L’importanza dell’ibernazione

In realtà i criteri nella scelta della sua nuova università ricalcano quelli usati la prima volta. Sceglie SMU perché Larry Brown è uno dei migliori allenatori in circolazione e anche perché il coach dimostra un’interesse fuori dal comune per il cuore infranto di Semi. Va in ibernazione per un anno, cioè sta fuori dal campo a causa delle regole sui transfer. Questa fase non serve tanto a conservare gli organi intatti, ma funziona più come il fattore rigenerante di Deadpool: cura da tutti i mali e migliora a dismisura le qualità.

Arriva dicembre 2015 e l’inizio di SMU è sorprendente. La squadra è ancora imbattuta e sta volando piano piano sempre più in alto nelle posizioni del ranking. Qualche mese prima però, a fine settembre, era scoppiato uno scandalo le cui conseguenze portano Larry Brown a una sospensione di nove partite e il college alla squalifica dalla post-season.


A quel punto l’esperto coach Brown decide di dare per sei mesi il redshirt status ad Ojeleye, in modo da non sprecare un anno di eleggibilità per una stagione senza alcun obiettivo. Altri sei mesi di pazienza e ancora ibernazione per Ojeleye.

L’importanza di giocare

“Penso che il primo tempo per lui sia stato come giocare sulla luna. Era da troppo che non scendeva in campo e non era a suo agio”. Sono le parole del suo nuovo coach Tim Jankovich (nel frattempo Brown ha lasciato la panchina). Sono passati 23 mesi dall’ultima apparizione di Ojeleye su un campo Ncaa.

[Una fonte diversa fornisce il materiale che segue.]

/-! ### Decoding: opcode byte in binary (format bits, then the low five), operand bytes above it -/
theorem test_decode_nop : decodeTableWord 8 (0b00000000) = some .nop := by decide
theorem test_decode_hlt : decodeTableWord 8 (0b00000001) = some .hlt := by decide
theorem test_decode_movAlAh : decodeTableWord 8 (0b00000010) = some .movAlAh := by decide
theorem test_decode_movAhAl : decodeTableWord 8 (0b00000011) = some .movAhAl := by decide
theorem test_decode_movAxDs : decodeTableWord 8 (0b00000100) = some .movAxDs := by decide
theorem test_decode_movAxSs : decodeTableWord 8 (0b00000101) = some .movAxSs := by decide
theorem test_decode_movAxSp : decodeTableWord 8 (0b00000110) = some .movAxSp := by decide
theorem test_decode_movAxDi : decodeTableWord 8 (0b00000111) = some .movAxDi := by decide
theorem test_decode_movDsAx : decodeTableWord 8 (0b00001000) = some .movDsAx := by decide
theorem test_decode_movSsAx : decodeTableWord 8 (0b00001001) = some .movSsAx := by decide
theorem test_decode_movSpAx : decodeTableWord 8 (0b00001010) = some .movSpAx := by decide
theorem test_decode_movDiAx : decodeTableWord 8 (0b00001011) = some .movDiAx := by decide
theorem test_decode_movCsAx : decodeTableWord 8 (0b00001100) = some .movCsAx := by decide
theorem test_decode_pushAl : decodeTableWord 8 (0b00001101) = some .pushAl := by decide
theorem test_decode_popAl : decodeTableWord 8 (0b00001110) = some .popAl := by decide
theorem test_decode_notAl : decodeTableWord 8 (0b00001111) = some .notAl := by decide
theorem test_decode_shl : decodeTableWord 8 (0b00010000) = some .shl := by decide
theorem test_decode_sal : decodeTableWord 8 (0b00010001) = some .sal := by decide
theorem test_decode_shr : decodeTableWord 8 (0b00010010) = some .shr := by decide
theorem test_decode_sar : decodeTableWord 8 (0b00010011) = some .sar := by decide
theorem test_decode_ret : decodeTableWord 8 (0b00010100) = some .ret := by decide
theorem test_decode_retf : decodeTableWord 8 (0b00010101) = some .retf := by decide
theorem test_decode_iret : decodeTableWord 8 (0b00010110) = some .iret := by decide
theorem test_decode_cli : decodeTableWord 8 (0b00010111) = some .cli := by decide
theorem test_decode_sti : decodeTableWord 8 (0b00011000) = some .sti := by decide
theorem test_decode_ldpsr : decodeTableWord 8 (0b00011001) = some .ldpsr := by decide
theorem test_decode_stum : decodeTableWord 8 (0b00011010) = some .stum := by decide
theorem test_decode_ldDi : decodeTableWord 8 (0b00100000) = some .ldDi := by decide
theorem test_decode_addDi : decodeTableWord 8 (0b00100001) = some .addDi := by decide
theorem test_decode_subDi : decodeTableWord 8 (0b00100010) = some .subDi := by decide
theorem test_decode_andDi : decodeTableWord 8 (0b00100011) = some .andDi := by decide
theorem test_decode_orDi : decodeTableWord 8 (0b00100100) = some .orDi := by decide
theorem test_decode_cmpDi : decodeTableWord 8 (0b00100101) = some .cmpDi := by decide
theorem test_decode_stDi : decodeTableWord 8 (0b01000000) = some .stDi := by decide
theorem test_decode_ldImm : decodeTableWord 16 (0x5A00 + 0b01100000) = some (.ldImm 0x5A) := by decide
theorem test_decode_addImm : decodeTableWord 16 (0x5A00 + 0b01100001) = some (.addImm 0x5A) := by decide
theorem test_decode_subImm : decodeTableWord 16 (0x5A00 + 0b01100010) = some (.subImm 0x5A) := by decide
theorem test_decode_andImm : decodeTableWord 16 (0x5A00 + 0b01100011) = some (.andImm 0x5A) := by decide
theorem test_decode_orImm : decodeTableWord 16 (0x5A00 + 0b01100100) = some (.orImm 0x5A) := by decide
theorem test_decode_cmpImm : decodeTableWord 16 (0x5A00 + 0b01100101) = some (.cmpImm 0x5A) := by decide
theorem test_decode_intImm : decodeTableWord 16 (0x5A00 + 0b01100110) = some (.intImm 0x5A) := by decide
theorem test_decode_ldD16 : decodeTableWord 24 (0x123400 + 0b10000000) = some (.ldD16 0x1234) := by decide
theorem test_decode_addD16 : decodeTableWord 24 (0x123400 + 0b10000001) = some (.addD16 0x1234) := by decide
theorem test_decode_subD16 : decodeTableWord 24 (0x123400 + 0b10000010) = some (.subD16 0x1234) := by decide
theorem test_decode_andD16 : decodeTableWord 24 (0x123400 + 0b10000011) = some (.andD16 0x1234) := by decide
theorem test_decode_orD16 : decodeTableWord 24 (0x123400 + 0b10000100) = some (.orD16 0x1234) := by decide
theorem test_decode_cmpD16 : decodeTableWord 24 (0x123400 + 0b10000101) = some (.cmpD16 0x1234) := by decide
theorem test_decode_inPort : decodeTableWord 24 (0x123400 + 0b10000110) = some (.inPort 0x1234) := by decide
theorem test_decode_stD16 : decodeTableWord 24 (0x123400 + 0b10100000) = some (.stD16 0x1234) := by decide
theorem test_decode_outPort : decodeTableWord 24 (0x123400 + 0b10100001) = some (.outPort 0x1234) := by decide
theorem test_decode_jmp : decodeTableWord 24 (0x123400 + 0b11000000) = some (.jmp 0x1234) := by decide
theorem test_decode_je : decodeTableWord 24 (0x123400 + 0b11000001) = some (.je 0x1234) := by decide
theorem test_decode_jne : decodeTableWord 24 (0x123400 + 0b11000010) = some (.jne 0x1234) := by decide
theorem test_decode_ja : decodeTableWord 24 (0x123400 + 0b11000011) = some (.ja 0x1234) := by decide
theorem test_decode_jae : decodeTableWord 24 (0x123400 + 0b11000100) = some (.jae 0x1234) := by decide
theorem test_decode_jb : decodeTableWord 24 (0x123400 + 0b11000101) = some (.jb 0x1234) := by decide
theorem test_decode_jbe : decodeTableWord 24 (0x123400 + 0b11000110) = some (.jbe 0x1234) := by decide
theorem test_decode_jg : decodeTableWord 24 (0x123400 + 0b11000111) = some (.jg 0x1234) := by decide
theorem test_decode_jge : decodeTableWord 24 (0x123400 + 0b11001000) = some (.jge 0x1234) := by decide
theorem test_decode_jl : decodeTableWord 24 (0x123400 + 0b11001001) = some (.jl 0x1234) := by decide
theorem test_decode_jle : decodeTableWord 24 (0x123400 + 0b11001010) = some (.jle 0x1234) := by decide
theorem test_decode_jo : decodeTableWord 24 (0x123400 + 0b11001011) = some (.jo 0x1234) := by decide
theorem test_decode_jno : decodeTableWord 24 (0x123400 + 0b11001100) = some (.jno 0x1234) := by decide
theorem test_decode_js : decodeTableWord 24 (0x123400 + 0b11001101) = some (.js 0x1234) := by decide
theorem test_decode_jns : decodeTableWord 24 (0x123400 + 0b11001110) = some (.jns 0x1234) := by decide
theorem test_decode_call : decodeTableWord 24 (0x123400 + 0b11001111) = some (.call 0x1234) := by decide
theorem test_decode_jmpf : decodeTableWord 40 (0xABCD123400 + 0b11100000) = some (.jmpf 0xABCD 0x1234) := by decide
theorem test_decode_callf : decodeTableWord 40 (0xABCD123400 + 0b11100001) = some (.callf 0xABCD 0x1234) := by decide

SMU ha appena terminato una gara contro Gardner Webb, nella quale dopo un rugginoso primo tempo, il ragazzo del Kansas mette in mostra tutta la sua prestanza fisica sotto ai tabelloni piazzando una spettacolare doppia-doppia da 26+14. Ed è solo un assaggio.

Dall’inizio di questa stagione, Ojeleye sta mostrando finalmente le sue doti da scorer di razza, sia dal palleggio che vicino a canestro, risultando tra i più efficaci anche a rimbalzo. Non è un difensore strepitoso, ma si applica molto e fa sentire tutto il suo fisico. Ormai è diventato un bulldozer con delle mani dolcissime, il leader tecnico ed emotivo dei Mustangs di coach Jankovich (anche lui al suo primo anno intero a SMU).

Quando gli fanno notare quanto sia cresciuto e quanto sia forte, Ojeleye mostra subito quell’umiltà che lo contraddistingue dai primi giorni di liceo a Ottawa e spiega che il merito dei suoi risultati va attribuito al sistema costruito dal coach e che lui sta solo recitando la parte voluta dal coach. Sarà, ma di fatto adesso il ragazzo è uno dei più probabili candidati a vincere il premio di MVP della AAC, e probabilmente un merito ce l’ha anche la sua pazienza. Coach Jankovich adesso si coccola il suo talento, che è un junior e quindi potenzialmente avrà un altro anno all’università. Sempre che prima non decida di provare a misurarsi con la Nba.